28 May 2008

The Irish Rural Dwellers Association were before the Oireachtas Environment Committee yesterday pressing home their argument that An Bord Planala has an anti rural bias. They pointed out – correctly - that the make up of an Bord doesn’t follow the rules which govern its own establishment in that there is an overrepresentation of Irish Congress of Trade Union nominees but nobody to represent the Irish rural tradition. (The IRDA took out a full page ad about this in one of the national newspapers a while back. It generated absolutely no discussion whatsoever – maybe when the incorrect set up of the Bord has an effect on some dodgy Ballsbridge application, Dublin will take notice.) 
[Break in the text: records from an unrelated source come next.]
theorem State.OnlyRegs.entryDone {s t : State} (h : s.OnlyRegs t EntryFirst) (p e step : Nat) :
    t.entryDone p e step = s.entryDone p e step := by
  have hi : t.inflight = s.inflight := (congrArg State.inflight h.1 :)
  refine State.entryDone_congr hi (fun f hf => h.2.fld ?_ ?_) step
  all_goals
    simp only [List.mem_cons, List.not_mem_nil, or_false] at hf
    rcases hf with rfl | rfl | rfl
    all_goals
      simp [EntryFirst, reportReg, EVR_RSEQ, EVR_STATUS, DBG_GSTATUS, CAM_HOST_W6_STEP, CAM_HOST_W6, CAM_HOST_W7_POS, CAM_HOST_W7,
        CAM_HOST_W2_PROG_LEN, CAM_HOST_W2, partBase]
      omega

section
variable {s t : State} {step : Nat}

theorem State.OnlyRegs.parkEntry (h : s.OnlyRegs t EntryFirst) (x : Nat × Nat) : s.OnlyRegs (t.parkEntry step x) EntryFirst := by
  unfold State.parkEntry
  split
  · exact h
  · exact h.setFld (f := CAM_HOST_W0_STATE x.1 x.2) 4 (entryFirst_state ..)

theorem State.fld_parkEntry (s : State) {x y : Nat × Nat} (hx : x.2 < 32) (hy : y.2 < 32) :
    (s.parkEntry step y).fld (CAM_HOST_W0_STATE x.1 x.2) =
      if y = x ∧ s.entryDone x.1 x.2 step = false then 4 else s.fld (CAM_HOST_W0_STATE x.1 x.2) := by
  unfold State.parkEntry
  by_cases e : y = x
  · subst e
    cases hd : s.entryDone y.1 y.2 step with
    | true => simp
    | false =>
      simp only [Bool.false_eq_true, if_false, and_self, if_true]
      rw [State.fld_setFld_self _ _ _ (Nat.le_of_ble_eq_true rfl)]
      rfl
  · rw [if_neg (c := _ ∧ _) fun h => e h.1]
    split
    · rfl
    · exact State.fld_of_reg (State.reg_setFld_ne _ _ _ (entry_ne hx hy e))

/-- A running entry that has ended its step stays RUNNING, any other is parked. -/
theorem State.entriesParked_effect (s : State) (j step : Nat) :
    let t := s.entriesParked j step
    (∀ x ∈ s.jobEntries j (fun st => st == 2), t.fld (CAM_HOST_W0_STATE x.1 x.2) = if s.entryDone x.1 x.2 step then 2 else 4) ∧
    s.OnlyRegs t EntryFirst := by
  have hentry {y} (hy : y ∈ s.jobEntries j (fun st => st == 2)) := (State.mem_jobEntries.mp hy).2.2.1
  refine ⟨fun x hx => ?_, (State.OnlyRegs.refl s _).foldl fun u y _ hu => hu.parkEntry y⟩
  have hrunning : s.fld (CAM_HOST_W0_STATE x.1 x.2) = 2 := by simpa using (State.mem_jobEntries.mp hx).2.2.2
  cases hd : s.entryDone x.1 x.2 step with
  | true =>
    refine (List.foldlRecOn (motive := fun t => s.OnlyRegs t EntryFirst ∧ t.fld (CAM_HOST_W0_STATE x.1 x.2) = 2) _ _
      ⟨.refl s _, hrunning⟩ fun t ⟨ho, ht⟩ y hy => ⟨ho.parkEntry y, ?_⟩).2
    rw [State.fld_parkEntry _ (hentry hx) (hentry hy), ho.entryDone, hd, if_neg (by simp), ht]
  | false =>
    refine foldl_brings (I := fun t => s.OnlyRegs t EntryFirst) (Q := fun t => t.fld (CAM_HOST_W0_STATE x.1 x.2) = 4) hx (.refl s _)
      (fun t y _ ho => ho.parkEntry y) (fun t ho => ?_) (fun t y hy _ ht => ?_)
    · rw [State.fld_parkEntry _ (hentry hx) (hentry hx), ho.entryDone, if_pos ⟨rfl, hd⟩]
    · rw [State.fld_parkEntry _ (hentry hx) (hentry hy)]
      split
      · rfl
      · exact ht

end

end Sys2Proof.Machine

/-! SUPPORT. The cut as a whole, its timeout, and the statement of the losses. -/
namespace Sys2Proof.Machine

/-! ## The cut (R350) -/

section
variable {s : State} {j : Nat} {r : JobRun}

/-- Registers of a job's recovery that the cut sets before it looks at shards and entries. -/
theorem not_cutReg {a : Nat} (hj : j < 8) (ha : a = RCV_J_TARGET j ∨ a = RCV_J_LOST j ∨ a = RCV_J_LOSSES j) :
    ¬ CutStatusReg j a ∧ ¬ DivertReg a ∧ ¬ EntryFirst a ∧ reportReg a = false := by
  have hlo : 0x1208104 ≤ a ∧ a < 0x1208310 ∧ a % 64 ≠ 36 ∧ a % 64 ≠ 0 := by
    rcases ha with rfl | rfl | rfl
    · simp only [RCV_J_TARGET]; omega
    · simp only [RCV_J_LOST]; omega
    · simp only [RCV_J_LOSSES]; omega
  simp only [CutStatusReg, DivertReg, EntryFirst, HSP_J_STATUS, RCV_J_STATUS]
  exact ⟨by omega, by omega, by omega, reportReg_fabric (by omega) (by omega)⟩

theorem rcvStatus_apart (hj : j < 8) : ¬ DivertReg (RCV_J_STATUS j) ∧ ¬ EntryFirst (RCV_J_STATUS j) := by
  simp only [DivertReg, EntryFirst, RCV_J_STATUS]
  omega

theorem divertBit_apart (hj : j < 8) (x : ShardInfo) : ¬ EntryFirst (divertBit j x).addr ∧ reportReg (divertBit j x).addr = false := by
  have h := divertReg_bit hj x
  simp only [DivertReg] at h
  exact ⟨fun he => absurd he.1 (by omega), reportReg_fabric (by omega) (by omega)⟩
Anyway, during yesterday’s IRDA submission a more interesting citation of Bord Planala bias came up – apparently, some Dublin based think tank is putting together new guidelines for building houses in the countryside. At one of their meetings a couple of weeks back, a Bord Planala Inspector invited to participate said something to the effect that she was against any type of rural development whatsoever. (!) I hope she doesn’t allow this deeply personal view cloud her official responsibility to implement stated government policy which, as it currently stands, favours some types of development.

The IRDA gets unfair treatment in the media. They're treated like crackpots. A piece in the Irish Times a few weeks back, which included a photograph of a non IRDA member and bona fide crackpot, was so unwarrented. As I understand their position, the IRDA aren't calling for a rural planning free for all. All they want is for the DoE and the County Councils to acknowledge that rural living is a legitimate part of Irish life and engage in a discussion leading to appropriate and proportionate policies. Is this too much to ask?